Edge cases worth calling out

  • The hide-by-default stylesheet was aggressive. I hid sections four ways at once (display: none, visibility: hidden, opacity: 0, height: 0) because individually each had failure modes. display: none cleanly removes a section from layout, but some animations and lazy-loaded content rely on visibility checks; height: 0 plus overflow: hidden covered the cases where display: none was being undone by something downstream.
  • page-break-* rules forced to avoid. Each iteration is supposed to produce exactly one page. To prevent Chromium from breaking a tall section across multiple pages inside a single iteration, I set every page-break-* and break-* rule to avoid via * selector. Combined with pageRanges: '1', this guaranteed one page per call.
  • Wait between iterations.
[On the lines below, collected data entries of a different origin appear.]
section
/-! PROOF. A system steps engine by engine: what one step of engine `j`, and then any order of steps, leaves at each
position (20_memory R42). -/

namespace Sys2Proof.Machine

/-! ### One step of one engine -/

@[simp] theorem stepEngine_length (j : Nat) (sys : Engines) : (stepEngine j sys).length = sys.length :=
  List.length_modify ..

@[simp] theorem stepEngine_getElem?_same (k : Nat) (sys : Engines) :
    (stepEngine k sys)[k]? = sys[k]?.map stepOf :=
  List.getElem?_modify_eq ..

theorem stepEngine_getElem?_of_ne {j k : Nat} (h : j ≠ k) (sys : Engines) :
    (stepEngine j sys)[k]? = sys[k]? :=
  List.getElem?_modify_ne _ _ h

/-! ### Any order of steps -/

@[simp] theorem interleave_nil (sys : Engines) : interleave [] sys = sys := rfl

@[simp] theorem interleave_concat (order : List Nat) (j : Nat) (sys : Engines) :
    interleave (order ++ [j]) sys = stepEngine j (interleave order sys) :=
  List.foldl_append ..

theorem interleave_length (order : List Nat) (sys : Engines) : (interleave order sys).length = sys.length := by
  induction order using List.reverseRecOn with
  | nil => rfl
  | append_singleton order j ih => rw [interleave_concat, stepEngine_length, ih]

/-- The induction takes the last step off the order, as `stepsOf` does: it is engine `k`'s own, and counts, or another
engine's, and neither moves engine `k` nor counts. -/
theorem interleave_getElem? (order : List Nat) (sys : Engines) (k : Nat) (s : State) (hk : sys[k]? = some s) :
    (interleave order sys)[k]? = some (stepsOf s (order.count k)) := by
  induction order using List.reverseRecOn with
  | nil => exact hk
  | append_singleton order j ih =>
    rw [interleave_concat, List.count_append]
    by_cases h : j = k
    · subst h
      rw [stepEngine_getElem?_same, ih, List.count_singleton_self]
      rfl
    · rw [stepEngine_getElem?_of_ne h, ih, List.count_singleton, if_neg (by simpa using h), Nat.add_zero]

/-- Settles O58: the length is kept step by step, and engine `k` by induction on the order of the steps. -/
theorem interleavedEnginesAreIndependent : Obligations.InterleavedEnginesAreIndependent := by
  intro p sys order hlen
  exact ⟨(interleave_length order sys).trans hlen, interleave_getElem? order sys⟩

end Sys2Proof.Machine
end

section
/-! PROOF. Each command has exactly one word, its row's base plus the operand, so a legal word and its command determine
each other (30_encoding R45, R48, R50). -/

namespace Sys2Proof

/-! ### The word of a command as a number -/

theorem encode_keyb_toNat (b : Byte) : (encode (.keyb b)).toNat = 0x2000 + b.toNat :=
  toNat_base_add_byte 0x2000#16 b (by decide)

theorem encode_datab_toNat (b : Byte) : (encode (.datab b)).toNat = 0x5000 + b.toNat :=
  toNat_base_add_byte 0x5000#16 b (by decide)

/-- The direction bit is the whole operand byte when the other bits of the byte are 0 (30_encoding R47). -/
theorem encode_init_toNat (imm : Byte) (h : initHighField imm = 0#7) :
    (encode (.init (directionField imm))).toNat = 0x3000 + imm.toNat := by
  have hhigh : imm.toNat / 2 = 0 := by rw [← initHighField_toNat, h]; rfl
  have himm : imm = 0#8 ∨ imm = 1#8 := by
    simp only [← BitVec.toNat_inj, BitVec.toNat_ofNat]
    omega
  rcases himm with rfl | rfl <;> decide

/-! ### Decoder and encoder -/

/-- The fields of a command's word are its opcode, 0 and its operand. -/
theorem decode_encode (i : Instr) : decode (encode i) = .command i := by
  cases i with
  | reset => decide
  | keyb b =>
    obtain ⟨ho, hz, hi⟩ := fields_of_toNat _ 2 0 b.toNat (by omega) b.isLt (encode_keyb_toNat b)
    simp [decode, ho, hz, hi]
  | init d => cases d <;> decide
  | ksched => decide
  | datab b =>
    obtain ⟨ho, hz, hi⟩ := fields_of_toNat _ 5 0 b.toNat (by omega) b.isLt (encode_datab_toNat b)
    simp [decode, ho, hz, hi]
  | final => decide

/-- In each legal case of the decoder the word's three fields are those of the command's word. -/
theorem encode_eq_of_decode_eq {w : CmdWord} {i : Instr} (h : decode w = .command i) : encode i = w := by
  apply BitVec.eq_of_toNat_eq
  rw [word_of_fields w]
  rcases decode_cases w with ⟨_, hd⟩ | ⟨hz, ho, hi, hd⟩ | ⟨hz, ho, hd⟩ | ⟨hz, ho, hi, hd⟩ | ⟨hz, ho, hi, hd⟩ |
    ⟨hz, ho, hd⟩ | ⟨hz, ho, hi, hd⟩ | ⟨_, _, _, hd⟩ | ⟨_, _, _, hd⟩ | ⟨_, _, _, _, _, _, _, hd⟩ <;> cases h.symm.trans hd
  · rw [hz, ho, hi]; rfl
  · rw [hz, ho, encode_keyb_toNat]; rfl
  · rw [hz, ho, encode_init_toNat _ hi]; rfl
  · rw [hz, ho, hi]; rfl
  · rw [hz, ho, encode_datab_toNat]; rfl
  · rw [hz, ho, hi]; rfl

theorem decode_eq_command_iff (w : CmdWord) (i : Instr) : decode w = .command i ↔ encode i = w :=
  ⟨encode_eq_of_decode_eq, fun h => h ▸ decode_encode i⟩

theorem encode_injective : Function.Injective encode := fun i j h =>
  Decoded.command.inj (by rw [← decode_encode i, h, decode_encode])

end Sys2Proof
end

section
/-! PROOF. The opcode map: how many words are legal, and which words each row's mask and match pick out
(30_encoding R48). -/

namespace Sys2Proof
A 500ms waitForTimeout after toggling .section-active and resizing the viewport gave the browser time to repaint at the new dimensions before page.pdf() fired. Without it, intermittent sections would print at the previous viewport's size.
  • Fonts and images had to be ready for every iteration. Each page.pdf() call inherited the same loaded page, so the upfront wait on load, networkidle, and the summary-block sentinel paid off across the whole loop.
  • Rounding. Math.ceil on the height was important. Fractional pixels round-tripping between CSS layout and PDF points were enough to clip the last line of text on some sections.

Results

  • Single source of truth between in-app preview and final PDF. Visual drift effectively eliminated, because preview and printed artifact were now the same React render.
  • Heterogeneous page size support delivered, inspired by PandaDoc's per-section page sizing, without a parallel renderer or a new templating system.
  • Operational savings of about $2K per month from retiring an external workflow tool we previously leaned on for parts of this flow, paired with Datadog monitoring and automated Playwright tests on the proposal and signing paths.
  • The pipeline carried Cone's proposal product to roughly $100K ARR without re-architecting.

What I would tell another engineer doing this

  1. If your "preview" and your "output" are two different renderers, you have already lost. Pick the one that is the source of truth and make the other one disappear. For documents that are fundamentally HTML+CSS, that means the browser wins.
  2. Treat the print route as a first-class surface. Print CSS, explicit @page rules, and an isPrint branch for components that need it are worth more than any clever templating layer.
  3. Wait for the right thing. load plus networkidle covers most cases. For anything else, set an explicit readiness sentinel on window.
  4. Use the browser's measurements. The hardest version of this problem (per-section page sizes) became tractable because the browser already had the answer. The CSS pixel to PDF point conversion is a one-liner.
  5. Generate non-content artifacts separately, merge at the end. Cover pages and certificates do not belong in your editor's component tree.